/-- The errors in the words of a range of local store that a unit reads, each charged and logged (R329). -/
def State.meetLocal (s : State) (x unit core off n : Nat) (kind : BitVec 4) : State :=
  let met := s.localErrors.filter fun (k, w, _) => k = core && (wordsOf off n).contains w
  met.foldl (fun s (_, _, e) => (s.charge x).logError x (coreWindow core off) (if e = .correctable then 3 else 4) 3 unit kind) s

/-- R85: n bytes read from a core's local store for a unit, by an access of a kind: a single-bit error is corrected (log entry 22), a
double-bit error is poison. -/
def State.checkLocal (s : State) (x unit core off n : Nat) (kind : BitVec 4 := 1) : Check × State :=
  match s.localError core off n with
  | none => (.ok, s)
  | some .correctable => (.ok, (s.meetLocal x unit core off n kind).healLocal core (wordsOf off n))
  | some .uncorrectable => (.poison, s.meetLocal x unit core off n kind)

/-! ## Writes of physical memory -/

/-- A store to physical memory by an access of a kind (R85, R323): one to a hole or a quiesced bay is discarded; one smaller than the check unit
first checks the unit, which stays poisoned if its error cannot be corrected; one of whole units leaves no error. -/
def State.storePhys (s : State) (x core pa : Nat) (bs : List Byte) (va : Word) (kind : BitVec 4 := 2) : State :=
  match s.notify? pa with
  | some (y, off) => s.storeNotify y off bs
  | none =>
  if s.isStray pa then (s.checkPhys x core pa bs.length va kind).2
  else
    let whole := pa % 64 = 0 ∧ bs.length % 64 = 0
    let s := if whole then s else (s.checkPhys x core pa bs.length va kind).2
    let units := unitsOf pa bs.length
    let keep : Nat × ErrorKind → Bool := fun (u, e) =>
      !(units.contains u && (decide whole || (e = .correctable && s.classAt pa != 1 && s.classAt pa != 2)))
    ({ s with phys := s.phys.store pa bs, errors := s.errors.filter keep } : State).amend (.phys pa) bs

/-- The parts of a range of memory that lie in one 64-byte unit each: where a part starts in the range, and its length. -/
def unitParts (pa n : Nat) : List (Nat × Nat) :=
  (unitsOf pa n).map fun u => (max pa (64 * u) - pa, min (pa + n) (64 * u + 64) - max pa (64 * u))

/-- Units marked as holding an error. -/
def State.poisonPhys (s : State) (pa n : Nat) : State :=
  { s with errors := (unitsOf pa n).map (fun u => (u, .uncorrectable)) ++ s.errors.filter fun (u, _) => !(unitsOf pa n).contains u }

/-- Words of a local store marked as holding an error. -/
def State.poisonLocal (s : State) (c off n : Nat) : State :=
  let s := s.healLocal c (wordsOf off n)
  { s with localErrors := (wordsOf off n).map (fun w => (c, w, .uncorrectable)) ++ s.localErrors }

end Sys2Proof.Machine
end

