-- ==== Sys2Proof/Machine/TaskEvents.lean ====
section
/-! DEFINITION. What homes do for tasks, groups and nests: spawns (R54), decrements (R55, R56), `twait` (R63), group
operations (R171), claims (R67), adds to counters (R66), and the end of a task (R62). -/

namespace Sys2Proof.Machine

/-! ## Spawns, decrements, waits -/

/-- A spawn at the TCB's home (R54, R363). -/
def State.spawnHome (s : State) (p : Packet) (va : Word) (pa cove : Nat) : State :=
  match s.checkPhys p.ctx p.core pa 64 va with
  | (.mismatch, s) => s.replyTo p (.trap 19 va)
  | (.poison, s) => s.replyTo p .poison
  | (.ok, s) =>
    let s := s.healPhys pa 64
    let t := s.tcbTask p.ctx va pa
    let status := s.tcbStatus pa
    if !s.awaits p then s
    else if status ≠ 0 ∧ status ≠ 4 then s.replyTo p (.trap 13 va)
    else if s.tcbInvalid t then s.replyTo p (.trap 14 va)
    else
      let (v, s) := s.spawnAt t pa cove
      (s.leave_ p.ctx p.core pa).replyTo p (.value (BitVec.ofNat 64 v))

/-- TCB_SPAWN_AT_HOME. -/
def execTcbSpawnAtHome (s : State) : Result :=
  onPacket s fun p =>
    match p.kind with
    | .spawn va pa cove => s.withOwned pa fun s => s.spawnHome p va pa cove
    | _ => s

/-- A decrement from a counter's trigger, a copy or a successor list finds its TCB by the part's own translation; a page
fault is serviced, and the decrement waits (R252, R330). -/
def State.placeDec (s : State) (p : Packet) (va : Word) (cove : Nat) : State :=
  match s.own p.ctx va false with
  | (some pa, s) =>
    if s.isPeer pa then s.dropPacket p.id
    else s.withOwned pa fun s => ((s.dropPacket p.id).decrement p.ctx p.core va pa cove).leave_ p.ctx p.core pa
  | (none, s) =>
    if !s.alive p.ctx then s.dropPacket p.id
    else s.partFault p.ctx cove va

/-- PRED_DECREMENT (R56). -/
def execPredDecrement (s : State) : Result :=
  onPacket s fun p =>
    match p.kind with
    | .dec va (some pa) cove =>
      s.withOwned pa fun s =>
        ((s.decrement p.ctx p.core va pa cove Access.dec.kind).announce p.core p.broadcast (.phys (pa + 48)) 8).settlePacket p (.phys pa)
    | .dec va none cove => s.placeDec p va cove
    | _ => s

/-- TWAIT_AT_HOME (R63): the thread's place at the home, and the reply at once if the task has ended. -/
def execTwaitAtHome (s : State) : Result :=
  onPacket s fun p =>
    match p.kind with
    | .taskWait va pa =>
      (match s.checkPhys p.ctx p.core pa 64 va with
        | (.mismatch, s) => s.replyTo p (.trap 19 va)
        | (.poison, s) => s.replyTo p .poison
        | (.ok, s) =>
          if s.awaits p then
            let w : HomeWaiter := { target := .phys pa, va, ctx := p.ctx, core := p.core, slot := p.slot, uid := p.uid }
            { (s.healPhys pa 64).dropPacket p.id with taskWaits := s.taskWaits ++ [w] }
          else s)
    | _ => s

/-! ## Objects at a home -/

/-- The check of an object's data for a thread that awaits a reply: nothing wrong, or the reply (R85, R260). -/
def State.objectCheck (s : State) (p : Packet) (t : Target) (n : Nat) (va : Word) : Option Reply × State :=
  match t with
  | .local c off =>
    if (s.core c).sealed then (some (.trap 19 va), s)
    else
      (match s.checkLocal p.ctx p.core c off n 3 with
        | (.ok, s) => (none, s.healLocal c (wordsOf off n))
        | (_, s) => (some .poison, s))
  | .phys pa =>
    match s.checkPhys p.ctx p.core pa n va 3 with
    | (.ok, s) => (none, s.healPhys pa n)
    | (.mismatch, s) => (some (.trap 19 va), s)
    | (.poison, s) => (some .poison, s)

/-- n bytes at a target as a number. -/
def State.readAt (s : State) (t : Target) (n : Nat) : Nat :=
  match t with
  | .local c off => (s.localLoad c off n).toNat
  | .phys pa => (s.phys.load pa n).toNat

def State.writeAt (s : State) (t : Target) (n v : Nat) : State :=
  match t with
  | .local c off => (s.setCore c ((s.core c).store off n (BitVec.ofNat 64 v))).amend t (leBytes n v)
  | .phys pa => ({ s with phys := s.phys.save pa n (BitVec.ofNat 64 v) } : State).amend t (leBytes n v)

/-- A request at an object's home: it waits until the host line is owned (R92). -/
def State.atHome (s : State) (t : Target) (f : State → State) : State :=
  match t with
  | .local _ _ => f s
  | .phys pa => s.withOwned pa f

/-- The completion check of a group (R171): the phase ends, and every parked caller is answered. -/
def State.checkGroup (s : State) (t : Target) : State :=
  let members := s.readAt t 4
  if 0 < members ∧ members ≤ s.readAt (t.plus 4) 4 then
    let s := (s.writeAt (t.plus 4) 4 0).writeAt (t.plus 8) 8 (s.readAt (t.plus 8) 8 + 1)
    let mine := s.barriers.filter fun w => w.target = t
    mine.foldl (fun s w =>
      s.send { id := 0, ctx := w.ctx, core := w.core, slot := w.slot, uid := w.uid, kind := .reply (.value 0) })
      { s with barriers := s.barriers.filter fun w => !decide (w.target = t) }
  else s

/-- A group operation on an object whose data is sound. -/
def State.groupHome (s : State) (p : Packet) (t : Target) (op : GroupOp) (va : Word) : State :=
  let members := s.readAt t 4
  match op with
  | .join =>
    if members = 0xFFFFFFFF then s.replyTo p (.trap 15 va)
    else (s.writeAt t 4 (members + 1)).replyTo p (.value 0)
  | .leave =>
    if members = 0 then s.replyTo p (.trap 15 va)
    else ((s.writeAt t 4 (members - 1)).replyTo p (.value 0)).checkGroup t
  | .bar =>
    let s := (s.writeAt (t.plus 4) 4 (s.readAt (t.plus 4) 4 + 1)).dropPacket p.id
    let w : HomeWaiter := { target := t, ctx := p.ctx, core := p.core, slot := p.slot, uid := p.uid }
    ({ s with barriers := s.barriers ++ [w] } : State).checkGroup t

/-- What a part's write at a target leaves for system scope. -/
def State.leaveAt (s : State) (p : Packet) (t : Target) : State :=
  match t with
  | .local _ _ => s
  | .phys pa => s.leave_ p.ctx p.core pa

/-- GROUP_OP_AT_HOME. -/
def execGroupOpAtHome (s : State) : Result :=
  onPacket s fun p =>
    match p.kind with
    | .group t op va =>
      s.atHome t fun s =>
        (match s.objectCheck p t 16 va with
          | (some r, s) => s.replyTo p r
          | (none, s) => if s.awaits p then (s.groupHome p t op va).leaveAt p t else s)
    | _ => s

/-- The size of the next chunk of a nest (R67). -/
def chunk (left par : Nat) : Nat := min left (max 1 ((left + 2 * par - 1) / (2 * par)))

/-- A claim on a descriptor whose data is sound (R67). -/
def State.claimHome (s : State) (p : Packet) (t : Target) (va : Word) : State :=
  let next := s.readAt t 8
  let total := s.readAt (t.plus 8) 8
  let nx := s.readAt (t.plus 16) 4
  let ny := s.readAt (t.plus 20) 4
  let par := s.readAt (t.plus 28) 4
  if nx = 0 ∨ 2 ^ 24 ≤ nx ∨ ny = 0 ∨ 2 ^ 24 ≤ ny ∨ par = 0 ∨ 2 ^ 40 ≤ total then s.replyTo p (.trap 2 va)
  else
    let c := chunk (total - next) par
    let field (n i : Nat) : Word := BitVec.ofNat 64 (n * 2 ^ 40) ||| BitVec.ofNat 64 i
    (s.writeAt t 8 (next + c)).replyTo p (.claim (field nx next) (field ny (next + c)) (BitVec.ofNat 64 c))

/-- ITCLAIM_AT_HOME. -/
def execItclaimAtHome (s : State) : Result :=
  onPacket s fun p =>
    match p.kind with
    | .claim t va =>
      s.atHome t fun s =>
        (match s.objectCheck p t 32 va with
          | (some r, s) => s.replyTo p r
          | (none, s) => if s.awaits p then (s.claimHome p t va).leaveAt p t else s)
    | _ => s

/-- COUNTER_ADD (R66); an add to a sealed core, or to one of a cove that is powered off, is discarded (R260, R355). -/
def execCounterAdd (s : State) : Result :=
  onPacket s fun p =>
    match p.kind with
    | .counter core idx amount =>
      if (s.core core).sealed || s.coveOff core then s.dropPacket p.id
      else (s.dropPacket p.id).addCounter core idx amount
    | _ => s

/-! ## The end of a task (R62) -/

/-- Words of a context's translated memory read by the part, each checked (R363); `none`: unreadable. -/
def State.listWords (s : State) (x unit : Nat) : List Word → Option (List Word) × State
  | [] => (some [], s)
  | va :: rest =>
    match s.own x va false with
    | (none, s) => (none, s)
    | (some pa, s) =>
      match s.checkPhys x unit pa 8 va 9 with
      | (.ok, s) =>
        (match s.listWords x unit rest with
          | (some ws, s) => (some (s.phys.load pa 8 :: ws), s)
          | (none, s) => (none, s))
      | (_, s) => (none, s)

/-- The successors of a task (R51); `none`: the list is unreadable, misaligned or too long. -/
def State.successors (s : State) (t : Task) (unit : Nat) : Option (List Word) × State :=
  if t.succ = 0 then (some [], s)
  else if t.succ.toNat % 8 ≠ 0 ∨ s.window t.ctx unit t.succ ≠ .translated then (none, s)
  else
    match s.listWords t.ctx unit [t.succ] with
    | (some [n], s) =>
      if 1024 < n.toNat then (none, s)
      else s.listWords t.ctx unit ((upFrom 1 n.toNat).map fun i => t.succ + BitVec.ofNat 64 (8 * i))
    | (_, s) => (none, s)

/-- The completion record of a task with REPORT (R62, R346). -/
def State.report (s : State) (p : Packet) (t : Task) (status cause unit : Nat) : State :=
  if t.report then s.record t.ctx { tcb := t.tcb, status, cause, unit, kind := 0, after := p.after } else s

/-- The successors of a task that is done decremented in list order, and then its record (R55, R62). An address that names no TCB
(R54) is passed over; one whose page is absent, or whose host line is not owned yet, holds up what follows it in the list (R82, R252).
A task whose `texit` issued before a termination releases its successors too (R348); DESIGN CHOICE (log entry 44): one whose page is
absent then is passed over. -/
def State.release (s : State) (p : Packet) (t : Task) (unit cove : Nat) : List Word → State
  | [] => (s.dropPacket p.id).report p t 4 0 unit
  | va :: rest =>
    if (s.tcbTrap t.ctx unit va).isSome then s.release p t unit cove rest
    else
      let waits (s : State) : State := s.turnPacket p.id (.releases t (va :: rest) unit cove)
      match s.own t.ctx va false with
      | (none, s) => if s.alive t.ctx then (waits s).partFault t.ctx cove va else s.release p t unit cove rest
      | (some pa, s) =>
        if s.isPeer pa then s.release p t unit cove rest
        else if s.region pa = .host ∧ !s.owned.contains (pa / 64) then (waits s).ownFor (pa / 64)
        else ((s.decrement t.ctx unit va pa cove).leave_ t.ctx unit pa).release p t unit cove rest

/-- The cause that a context's aborted tasks carry (R348). -/
def State.endCause (s : State) (x : Nat) : Nat :=
  match s.ctx? x with
  | some k => k.cause.toNat
  | none => 29

/-- The end of a task that executed `texit`: its list read, its status, and what follows the change. Where its TCB cannot be read,
nothing is released and nobody is told (R363). -/
def State.endDone (s : State) (p : Packet) (t : Task) (unit cove : Nat) : State :=
  match s.successors t unit with
  | (none, s) =>
    (match s.changeStatus t unit 5 with
      | (true, s) => (s.dropPacket p.id).report p t 5 14 unit
      | (false, s) => s.dropPacket p.id)
  | (some vs, s) =>
    match s.changeStatus t unit 4 with
    | (true, s) => s.release p t unit cove vs
    | (false, s) => s.dropPacket p.id

/-- A task ends, or goes back to ready (R62, R64, R65). DESIGN CHOICE (log entry 120): one whose way back to ready a termination overtakes
ends as aborted, with a record (R348). -/
def State.endAtHome (s : State) (p : Packet) (t : Task) (status cause unit cove : Nat) : State :=
  if status = 4 then s.endDone p t unit cove
  else
    let s := s.dropPacket p.id
    if status = 2 then
      (if s.alive t.ctx then (s.markTask t unit 2).enqueue cove t
       else (s.markTask t unit 6).report p t 6 (s.endCause t.ctx) unit)
    else (s.markTask t unit status).report p t status cause unit

/-- The successor list of a task that is done is read once the host has given up its lines (R325). -/
def State.withList (s : State) (t : Task) (status : Nat) (f : State → State) : State :=
  if status ≠ 4 ∨ t.succ = 0 then f s
  else
    s.withBytes t.ctx t.succ 8 fun s =>
      match s.own t.ctx t.succ false with
      | (some pa, _) => s.withBytes t.ctx t.succ (8 + 8 * min 1024 (s.phys.load pa 8).toNat) f
      | (none, _) => f s

/-- The first address that the part needs for the end of a task and cannot translate: of its TCB, or of the list of a task that
is done. After teardown nothing is waited for. -/
def State.endLacks (s : State) (t : Task) (status : Nat) : Option Word :=
  if !s.alive t.ctx then none
  else if (s.own t.ctx t.tcb false).1.isNone then some t.tcb
  else if status = 4 then s.listLacks t else none

/-- TASK_COMPLETION. While a page of its TCB or list is absent, the end waits for the driver (R252); a release that was held up goes
on. -/
def execTaskCompletion (s : State) : Result :=
  onPacket s fun p =>
    match p.kind with
    | .ended t status cause unit cove =>
      (match s.endLacks t status with
        | some va => s.partFault t.ctx cove va
        | none => s.withList t status fun s => s.endAtHome p t status cause unit cove)
    | .releases t vs unit cove => s.release p t unit cove vs
    | _ => s

end Sys2Proof.Machine
end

# YOUR TASK
Transcribe each line of the data above, unaltered, from the one where "if status ≠ 4 ∨ t.succ = 0 then f s" appears to the one where "else if status = 4" appears, inclusive of both.

# RESULT OF THE TASK
  if status ≠ 4 ∨ t.succ = 0 then f s
  else
    s.withBytes t.ctx t.succ 8 fun s =>
      match s.own t.ctx t.succ false with
      | (some pa, _) => s.withBytes t.ctx t.succ (8 + 8 * min 1024 (s.phys.load pa 8).toNat) f
      | (none, _) => f s

/-- The first address that the part needs for the end of a task and cannot translate: of its TCB, or of the list of a task that
is done. After teardown nothing is waited for. -/
def State.endLacks (s : State) (t : Task) (status : Nat) : Option Word :=
  if !s.alive t.ctx then none
  else if (s.own t.ctx t.tcb false).1.isNone then some t.tcb
  else if status = 4 then s.listLacks t else none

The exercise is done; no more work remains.